FACILITYCalgary publisher Mark Kolke, in conversation with Chuck Rose
July 23, 2013
Since Jan. 15, 1996 as manager and currently majority owner (90%) of Hose & Hound Pub in Inglewood, Chuck Rose says he has arrived at a place in his life where he is truly happy.
He’s been in the news a bit – a long term tenant of the City of Calgary, his bid to buy the facility fell short, but he is heartened by a long term lease recently signed with the new owners that is subject only to their closing of the purchase on September 1. The sign says ‘we’re staying’. His commitment to the surrounding Inglewood community which is a loyal customer base is strong.
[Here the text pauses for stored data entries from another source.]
/-! ### The link of a remote context (R150, R151) -/

/-- NO_LINK, with the gate's state unknown and the timers frozen (R150); nothing has been sampled any more (R118). -/
def State.ctxUnlink (s : State) (n : Nat) : State :=
  let t := s.wr (Reg.cxSampled n) 0
  if s.ctxSt n = 5 ∨ s.ctxSt n = 6 then ((t.ungrant n).wr (Reg.cxLostOn n) 1).setCtxSt n 10 else t.turnOff n 10

/-- The link of a bound remote context is lost: NO_LINK; its source is raised unless it was OFF or UNBOUND. CAGED stays CAGED, and DAMAGED
stays DAMAGED (R145, R147, R150) (log entry 112: DESIGN CHOICE). -/
def State.ctxLinkLost (s : State) (n : Nat) : State :=
  match s.ctxSt n with
  | 0 => s
  | 10 => s
  | 11 => s
  | 12 => s
  | 1 => s.ctxUnlink n
  | _ => ((s.ctxUnlink n).setFld (cxCause n) 7).raise (512 + n)

/-- The satellite of a bound remote context is no longer enumerated, its link not lost: NO_LINK without a raise (R115, R188) (log entry 82:
DEDUCED). -/
def State.ctxAway (s : State) (n : Nat) : State := if [0, 10, 11, 12].contains (s.ctxSt n) then s else s.ctxUnlink n

/-- The link returns (R151): a context with CMD 1 whose channel held on continues in ON, as the latest of its class to enter it (log entry 112:
DESIGN CHOICE); one whose channel went off takes the enable path, and one with CMD 0 enters OFF. A channel that was on, or has been until
RESYNC, is turned off now, and OFF_DECAY_MS runs, for a context that has been caged or locked out before as well. -/
def State.ctxLinkBack (s : State) (n : Nat) (held : Bool) : State :=
  if s.ctxSt n = 10 then
    if s.cmd n && held then ((s.wr (Reg.cxOnBit n) 1).wr (Reg.cxLostOn n) 0).enterOn n
    else (s.turnOff n 1).enterOff n
  else s.when (s.on (Reg.cxLostOn n)) fun t => ((t.wr (Reg.cxLostOn n) 0).wr (Reg.cxDecayDone n) 0).wr (Reg.cxOffNs n) t.now

/-! ### Measurements (R135, R143, R152, R153) -/

/-- The time that trips at the current limit: a remote channel's is 50 µs at least (R134) (log entry 80: DESIGN CHOICE). -/
def State.tfault (s : State) (n : Nat) : Int := if n < 16 then s.rd (Reg.TFAULT_US n) else max 50 (s.rd (Reg.TFAULT_US n))

/-- A channel in ON reaches its current limit (R134). -/
def State.limitOn (s : State) (n : Nat) : State := ((s.runTimer n).setFld (cxAtLimit n) 1).setCtxSt n 6

/-- The current is below the limit again (R134): the context enters ON anew (06_tally_and_sharing.md R261). -/
def State.limitOff (s : State) (n : Nat) : State := ((((s.runTimer n).setFld (cxAtLimit n) 0).joinLimit n).lastOn n).setCtxSt n 5

/-- Energy without loss over `us` microseconds, staged for the pit log as well (R153; 11_shaft_and_pit_log.md R475). -/
def State.ctxEnergy (s : State) (n : Nat) (us : Int) : State :=
  let e := s.rd (Reg.P_MW n) * us
  if 0 ≤ e then
    let f := s.rd (Reg.cxFwdFrac n) + e
    ((s.add 64 (Reg.ENERGY_MJ n) (f / 1000000)).wr (Reg.cxFwdFrac n) (f % 1000000)).stage (0x2000 + 16 * n) 64 (f / 1000000)
  else
    let f := s.rd (Reg.cxRevFrac n) - e
    ((s.add 64 (Reg.ENERGY_REV_MJ n) (f / 1000000)).wr (Reg.cxRevFrac n) (f % 1000000)).stage (0x2000 + 16 * n + 8) 64 (f / 1000000)

/-- The heat of the I²t model after a sample of `us` microseconds, in millionths of mA²: i is 0 while the gate is off (R135,
R136), but counts where it has gone off on this very edge (R155) (log entry 22: DEDUCED). -/
def State.ctxHeat (s : State) (n : Nat) (us : Int) : State :=
  let rated := s.rd (Reg.I2T_RATED_MA n)
  if rated = 0 then s.wr (Reg.I2T_PERMILLE n) 0
  else
    let i := if s.conductedThen n then s.rd (Reg.Ctx_I_MA n) else 0
    let h := s.rd (Reg.cxHeat n)
    let h2 := max 0 (h + (i * i * 1000000 - h) * us / (s.rd (Reg.I2T_TAU_MS n) * 1000))
    (s.wr (Reg.cxHeat n) h2).wr (Reg.I2T_PERMILLE n) (satU 16 (1000 * h2 / (rated * rated * 1000000)))

/-- The heat has reached the trip level (R135). -/
def State.ctxHot (s : State) (n : Nat) : Bool :=
  let rated := s.rd (Reg.I2T_RATED_MA n)
  decide (rated ≠ 0) && decide (rated * rated * 1000000 ≤ s.rd (Reg.cxHeat n))

/-- The output of a context that has been off for OFF_DECAY_MS is judged (R143, R147): DAMAGED, or BACKFED. -/
def State.judgeOutput (s : State) (n : Nat) : State :=
  if s.conducting n || s.ctxSt n = 0 || s.ctxSt n = 10 || !s.on (Reg.cxDecayDone n) || decide (s.rd (Reg.V_MV n) < s.rd (Reg.VDAMAGE_MV n)) then s
  else if s.rd (Reg.IDAMAGE_MA n) ≤ s.rd (Reg.Ctx_I_MA n) then
    if s.ctxSt n = 11 then s
    else if s.ctxSt n = 12 then
      if s.on (Reg.cxCageRaised n) then s else (s.wr (Reg.cxCageRaised n) 1).raise (512 + n)
    else ((s.turnOff n 11).setFld (cxCause n) 6).raise (512 + n)
  else s.setFld (cxBackfed n) 1

/-- INRUSH, or a re-opening ramp of a LIMIT window, ends when the output is within 300 mV of the input with the current
below ILIM_MA (R126, R266). -/
def State.rampDone (s : State) (n : Nat) : Bool :=
  decide (absI (s.ctxVin n - s.rd (Reg.V_MV n)) ≤ 300) && decide (s.rd (Reg.Ctx_I_MA n) < s.rd (Reg.ILIM_MA n))

/-- A telemetry record of 16 bytes: TIME_US, INDEX, SUB, a reserved byte and VALUE (12_dictionary.md R529). -/
def telemetryRecord (ns idx sub : Nat) (v : Int) : List Byte :=
  leBytes 4 (ns / 1000) ++ leBytes 2 idx ++ leBytes 1 sub ++ [0] ++ leBytes 8 (twos 64 v)

/-- The blocks of gallery `g`, oldest first. -/
def State.galBlocks (s : State) (g : Nat) : List GalBlock := s.blocks.filter fun b => b.gal = g

/-- Drop the oldest block of gallery `g`. -/
def dropOldest (g : Nat) : List GalBlock → List GalBlock
  | [] => []
  | b :: t => if b.gal = g then t else b :: dropOldest g t

/-- Remove the block of gallery `g` after its oldest. -/
def dropSecond (g : Nat) : List GalBlock → List GalBlock
  | [] => []
  | b :: t => if b.gal = g then b :: dropOldest g t else b :: dropSecond g t

/-- The blocks with the oldest one of a LATEST gallery reclaimed that no consumer is reading (11_shaft_and_pit_log.md R451, R488). -/
def State.reclaimed (s : State) (g : Nat) : List GalBlock := if s.markedNow markRead g then dropSecond g s.blocks else dropOldest g s.blocks

/-- Append to the newest block of gallery `g`. -/
def appendNewest (g : Nat) (d : List Byte) : List GalBlock → List GalBlock
  | [] => []
  | b :: t => if b.gal = g && !(t.any fun c => c.gal = g) then { b with data := b.data ++ d } :: t else b :: appendNewest g d t

/-- A LATEST gallery takes a record: into its newest block while it fits, else into a new block; a gallery without a credit
reclaims its oldest block, and one that holds none, or a Shaft in reset, drops (R450–R452, R37). -/
def State.record (s : State) (g : Nat) (d : List Byte) : State :=
  if !s.shaftUp then s.dropRecord g d.length
  else
    let room := match (s.galBlocks g).getLast? with
      | some b => decide (b.data.length + d.length ≤ 256)
      | none => false
    if room then { s with blocks := appendNewest g d s.blocks }
    else if s.credit g then
      let t := s.takeBlock g
      { t with blocks := t.blocks ++ [⟨g, d⟩] }
    else if (s.reclaimed g).length = s.blocks.length then s.dropRecord g d.length
    else { ((s.inc32 (Reg.OVERWRITES g)).fed g) with blocks := s.reclaimed g ++ [⟨g, d⟩] }

/-- The measurements of a channel (R152), P_MW truncated toward zero (log entry 22: DEDUCED); with the gate fully on P_MW is what the channel
draws without a duty limit (06_tally_and_sharing.md R260). An output below VDAMAGE_MV clears BACKFED (R144). -/
def State.ctxMeasure (s : State) (n : Nat) (iMa vMv : Int) : State :=
  let u := (((s.wr (Reg.Ctx_I_MA n) iMa).wr (Reg.V_MV n) vMv).wr (Reg.P_MW n) (satI32 ((vMv * iMa).tdiv 1000))).wr (Reg.cxSampled n) 1
  let t := u.when (decide (vMv < s.rd (Reg.VDAMAGE_MV n))) fun w => w.setFld (cxBackfed n) 0
  t.when (decide (t.rd (Reg.cxGate n) = 2)) fun u => u.wr (Reg.cxFullMw n) (u.rd (Reg.P_MW n))

/-- What a sample decides: an I²t trip, the end of a ramp, a waiting pre-enable check, the end of an I²t wait, and the judgement of an output
that is off (R118, R126, R135, R139, R143); a channel whose gate begins to open on this edge is still judged as off where its output carries
forward current, and one that has been turned off on it still trips (R155). -/
def State.ctxDecide (s : State) (n : Nat) : State :=
  if (s.marked markOpen n).isSome && decide (s.ctxSt n = 4) && decide (s.rd (Reg.VDAMAGE_MV n) ≤ s.rd (Reg.V_MV n)) &&
      decide (s.rd (Reg.IDAMAGE_MA n) ≤ s.rd (Reg.Ctx_I_MA n)) then (s.leadRecalled n).enableFails n
  else if s.conductedThen n && s.ctxHot n then s.trip n 3
  else if s.conducting n then
    if s.ctxSt n = 4 ∧ s.rampDone n = true then s.enterOn n
    else if s.on (Reg.cxRegate n) && s.rampDone n then (s.wr (Reg.cxRegate n) 0).gateFull n
    else s
  else if s.on (Reg.cxCheckWait n) then
    if s.rd (Reg.V_MV n) < s.rd (Reg.VDAMAGE_MV n) then s.enablePasses n else if s.on (Reg.cxDecayDone n) then s.enableFails n else s
  else if s.on (Reg.cxI2tWait n) && decide (s.rd (Reg.I2T_PERMILLE n) ≤ 500) && decide (s.ctxSt n = 7) then
    let w := s.judgeOutput n
    if w.ctxSt n = 7 then (w.wr (Reg.cxI2tWait n) 0).present n else w
  else s.judgeOutput n

/-- A sample of a channel, `us` microseconds after the one before (R135, R152, R153): the measurements, the pit log's mean
(11_shaft_and_pit_log.md R475), the energy, the heat, the telemetry of G16, and what the sample decides. -/
def State.ctxSample (s : State) (n : Nat) (iMa vMv : Int) (us : Int) : State :=
  let t := s.ctxMeasure n iMa vMv
  let u := t.when (t.conducting n) fun z => (z.wr (Reg.cxSum n) (z.rd (Reg.cxSum n) + iMa)).wr (Reg.cxCnt n) (z.rd (Reg.cxCnt n) + 1)
  let v := ((u.ctxEnergy n us).ctxHeat n us).runTimer n
  let w := ((v.record 16 (telemetryRecord s.timebase (0x3000 + n) 0x14 iMa)).record 16
    (telemetryRecord s.timebase (0x3000 + n) 0x15 vMv)).record 16 (telemetryRecord s.timebase (0x3000 + n) 0x16 (t.rd (Reg.P_MW n)))
  w.ctxDecide n

end Sys2Proof.Machine
end

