-- ==== Sys2Proof/Machine/Inputs.lean ====
section
/-!
DEFINITION. The analog inputs (08_sensing_and_thermal.md R333–R335): what a result stands for.
-/
namespace Sys2Proof.Machine

/-- The ends of an input's full scale at its pins, in µV (R333). -/
def fullScale (i : Nat) : Int × Int :=
  if i < 40 then (0, 1600000)
  else if i < 56 then (-125000, 125000)
  else if i < 72 then (0, 64000000)
  else if i < 74 then (-50000, 50000)
  else if i < 78 then (0, 64000000)
  else if i < 90 then (0, 1600000)
  else if i = 91 then (0, 80000000)
  else if i = 92 then (0, 6400000)
  else (0, 1600000)

/-- The input is bipolar (R333). -/
def bipolar (i : Nat) : Bool := decide ((fullScale i).1 < 0)

/-- The voltage at the pins that a result stands for, in µV (R335). -/
def pinUv (i : Nat) (code : Int) : Int := (code * (fullScale i).2).tdiv 32768

/-- The input has a valid result (R335). -/
def State.resultValid (s : State) (i : Nat) : Bool := decide (s.rd (Reg.RESULT i) ≠ -32768)

/-- The quantity in mV that result `code` of input `i` stands for: INPUT_GAIN scales inputs 0–17, SENSE_GAIN the rails' sense inputs 18–21
(R334). -/
def State.quantityOf (s : State) (i : Nat) (code : Int) : Int :=
  if i < 18 then code * 1600 * 10000 / (32768 * s.rd (Reg.INPUT_GAIN i))
  else if i < 22 then code * 1600 * 10000 / (32768 * s.rd (Reg.SENSE_GAIN (i - 18)))
  else (code * ((fullScale i).2 / 1000)).tdiv 32768

/-- The quantity of input `i` in mV. -/
def State.quantityMv (s : State) (i : Nat) : Int := s.quantityOf i (s.rd (Reg.RESULT i))

/-- The current in mA that the shunt voltage at input `i` stands for, with a shunt of `uohm` (R334). -/
def State.shuntMa (s : State) (i : Nat) (uohm : Int) : Int := (s.rd (Reg.RESULT i) * (fullScale i).2 * 1000).tdiv (32768 * uohm)

end Sys2Proof.Machine
end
Weathering recent floods together (he was closed for 1 week) has dampened business but not spirits. Slow, he says, but not much more than the usual post-Stampede lull.
“When I was 3, singing along with the radio, I told my mother that’s what I wanted to do – to be a singer when I grew up” …. Chuck Rose. These days his primary singing gig is at The Rose & Crown in Banff where he has been entertaining locals and tourists, every Monday night for 25 years. After more than 30 years traveling across Canada, Vancouver born singer/songwriter (think James Taylor/Gord Lightfoot rather than Ian Tyson if you are wanting a genre) Rose blended stability of home life in Regina, then moving to Calgary in 1986, weaving singing gigs and workaholic intermittent restaurant management careers – everything, he says, preparing him for where he is now.
While we are the same age and have many things in common, it is the world of public speaking (we are both Toastmasters) where we met. Sitting in a pub on a Thursday afternoon is not my normal activity – but that was the only time he could fit me in – so regale me he did for a couple of hours.
The length of this piece cannot capture the trials and tales fully – but child #5 in a family of 7, son of a car salesman and a war bride (he says they were both great singers), his influence was music which has been paying its way for him from high school days (and it seemed a good way to meet girls) through bar gigs and a restaurant ownership/management resume that was begun with hard work and seems to have produced, finally, a calm and wisdom of middle-age where the unhappy kid worked through issues of competitiveness, arrogance and low self-esteem to ‘amazing learning' in recent years.
I asked Chuck what qualities distinguish preferred colleagues, collaborators and suppliers?
. . . it’s always about relationships. Trust and loyalty. People wanting to sell me something don’t get far without those. One of our strongest relationships is with our service and maintenance people – we’ve stayed with them even when they change jobs and go to a new company. We trust their advice.
I asked what distinguishes his business, and why his customers choose his establishment over competitors?
. . . there are lots of things we do well – a family atmosphere, customers and staff know each other on a first name basis, people come here because they are treated like family.
What do you lose sleep over, what do you worry about?
. . . hardly anything at all
I asked Chuck how he sees Calgary business, from a restaurant operator’s perspective over the next 90 days?
. . .by September I expect business will be back to normal but I fear a number of restaurant operators who were flooded and not adequately insured won’t be able to re-open because they weren’t carrying business interruption insurance which leaves them in no man’s land.
And for the next 5 years?
. . . there are always ‘flavour of the month’ places – trendy for a while, but many don’t last – that seems to be the nature of this business. People love comfortable food. In the pub business, if you don’t have good food, you won’t survive and do well.
As a recovering workaholic, what describes life/work balance for you?
. . . my wife and I are both voracious readers. We like to go out to dinner. I used to like wine tastings, but I suffer too much after! I’m involved with Toastmasters, I’m a freemason – not a service club, more like a fraternity. We help good men become better men. I’m half-retired. I spend 3 hrs/day at the Hose & Hound 5 days a week. I help out. I have great staff, strong managers. I provide directional leadership.
Who or what influenced you most – that has made a difference in your life, or that was a major turning point?
… Alan Bates has been a mentor, employer and partner through much of my restaurant career – a number of different restaurants. I stopped being a workaholic 11 yrs. ago. I got a nose-job after I shattered a plate glass window because I was in such a hurry delivering a catering order. As I was having my wounds tended, all I wanted to know was whether the food was OK. I was a workaholic and, before that, I was proud of it. I’ve learned to delegate and assign things, to be prepared - that things won’t always be done my way, and to hold people accountable. We bought a restaurant in Eau Claire – Whiskey Creek – we bought it right and went on to sell it for half what we paid. That was hubris.
What are you reading?
… The Silent Path: an introduction to meditation, by Michael Eastcott, The Power of Now, by Eckart Tolle and Churchill’s Wizards: the British genius for deception 1914-1945, by Nicholas Rankin.
. . . 2008 Toyota Yaris. Currently on the market for something I like better.